On 30 June 2022, the State Duma passed, in its third and final reading, a law* amending Federal Law No. 135-FZ dated 26 July 2006 “On Protection of Competition” (the “Competition Law”) and providing for a simplified procedure for clearing economic concentration transactions with the FAS (the “Amendments”).
The Amendments provide that, until the end of 2022, transactions involving the acquisition of shares or participatory interests, property of commercial companies, or rights in relation to commercial companies that meet certain criteria may be carried out without obtaining prior consent from (but with subsequent notification to) the FAS.
The prior consent of the FAS will not be required if the total value of the assets of the commercial company being acquired (and its group of entities) is between RUB 800m and RUB 2bn (EUR 12.5m – EUR 31.2m).
However, the other thresholds provided for in the Competition Law, in particular those relating to the assets and revenues of the acquirer and its group of entities, continue to apply. As a reminder, the current general thresholds are:
|•||RUB 7bn (EUR 109.1m) for the total asset value of the acquirer (and its group of entities) and the acquired business entity (and its group of entities), or RUB 10bn (EUR 155.9m) for the total revenue from the sale of goods in the last calendar year of the acquirer (and its group of entities) and the acquired commercial company (and its group of entities); and simultaneously|
|•||RUB 800m (EUR 12.5m) for the total value of the assets of the commercial company to be acquired (and its group of entities).|
Subject to the Amendments, in the above situations where the total value of the assets of the commercial company to be acquired (and its group of entities) is less than RUB 2bn (EUR 31.2m), investors will be required to notify the antimonopoly authority of the transaction within 30 days instead of obtaining prior consent from the FAS.

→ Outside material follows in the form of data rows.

-- ==== Sys2Proof/Machine/Ustor.lean ====
section
/-! DEFINITION. The Ustor tick bus (03_tick_landing, R91 to R106): its serial frames, calibration, lock, relock and the
TICK commands. -/

namespace Sys2Proof.Machine

/-! ### States of the bus (R97) -/

/-- SOURCE of TICK.STATUS.BUS -/
abbrev Bus.source : Nat := 0
/-- SEEKING -/
abbrev Bus.seeking : Nat := 1
/-- CALIBRATING -/
abbrev Bus.calibrating : Nat := 2
/-- LOCKED -/
abbrev Bus.locked : Nat := 3
/-- HOLDOVER -/
abbrev Bus.holdover : Nat := 4
/-- RELOCKING -/
abbrev Bus.relocking : Nat := 5

/-- TICK.STATUS.BUS. -/
def State.bus (s : State) : Nat := s.getF R.tickStatus 5 3

/-- The device is a FOLLOWER with a plan and a running TIME domain: its U port counts. -/
def State.follows (s : State) : Bool := s.hasPlan && s.timeRuns && s.getF R.tickStatus 1 0 == 2

/-- Enter a state of the bus. -/
def State.setBus (s : State) (b : Nat) : State := (s.setF R.tickStatus 5 3 b).settleUnlocked

/-- TICK.STATUS.AHEAD. -/
def State.setAhead (s : State) (b : Bool) : State := s.setBit R.tickStatus 8 b

/-- D ports that are driven: D0 (1) alone on a SOLO device (R91). -/
def State.dPorts (s : State) : List Nat := if s.getF R.tickStatus 1 0 = 0 then [1] else [1, 2]

/-- Send a serial frame on every D port. -/
def State.sendDown (s : State) (b : List Byte) : State := forEach s.dPorts (fun p (x : State) => x.emit (.ustor p b)) s

/-! ### Serial frames (R93) -/

/-- A frame of 16 octets: 14 and their CRC-16, high octet first. -/
def ustorFrame (b : List Byte) : List Byte := b ++ beBytes 2 (crc16 b).toNat

/-- The frame's length and CRC are right. -/
def ustorOk (b : List Byte) : Bool := b.length == 16 && beAt b 14 2 == (crc16 (b.take 14)).toNat

/-- CFG_CHK: the exclusive or of the eight octets of PERIOD_NS and PERIOD_FRAC. -/
def State.cfgChk (s : State) : Byte := xorBytes (leBytes 4 s.periodNs ++ leBytes 4 (s.rdN R.tickPeriodFrac))

/-- A flag octet from its bits 0 up. -/
def flagByte (l : List Bool) : Byte := BitVec.ofNat 8 (l.foldr (fun b n => b.toNat + 2 * n) 0)

/-- The TICK frame for tick `t`: HALL_UNLOCKED, GO, ABORT, STEP. -/
def State.tickFrame (s : State) (t : Nat) (flags : List Bool) : List Byte :=
  ustorFrame ([1, flagByte flags] ++ beBytes 2 s.im.tick.hallId ++ beBytes 8 t ++
    [BitVec.ofNat 8 (s.getF R.tickStatus 23 16), s.cfgChk])

/-- The relayed copy of a TICK frame (R94): DEPTH incremented, HALL_UNLOCKED or-ed with the device's own state, and the
CRC carried on, so that a damaged frame stays damaged. -/
def State.relayed (s : State) (b : List Byte) : List Byte :=
  let flags := (b.getD 1 0) ||| (if s.bit R.tickStatus 7 then 1 else 0)
  let h := patch (patch (b.take 14) 1 [flags]) 12 [BitVec.ofNat 8 (min 255 (beAt b 12 1 + 1))]
  h ++ beBytes 2 ((crc16 h) ^^^ (crc16 (b.take 14)) ^^^ (BitVec.ofNat 16 (beAt b 14 2))).toNat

A notification procedure is also provided for transactions involving the acquisition of financial institutions (e.g. credit institutions and insurance companies). According to the Amendments, all transactions involving the acquisition of shares or participatory interests, property of financial organisations, or rights in relation to financial organisations, which are generally subject to prior approval by the antimonopoly authority, may be made without prior clearance until the end of 2022, but with subsequent notification given to the FAS.
The Amendments will enter into force from the date of their official publication.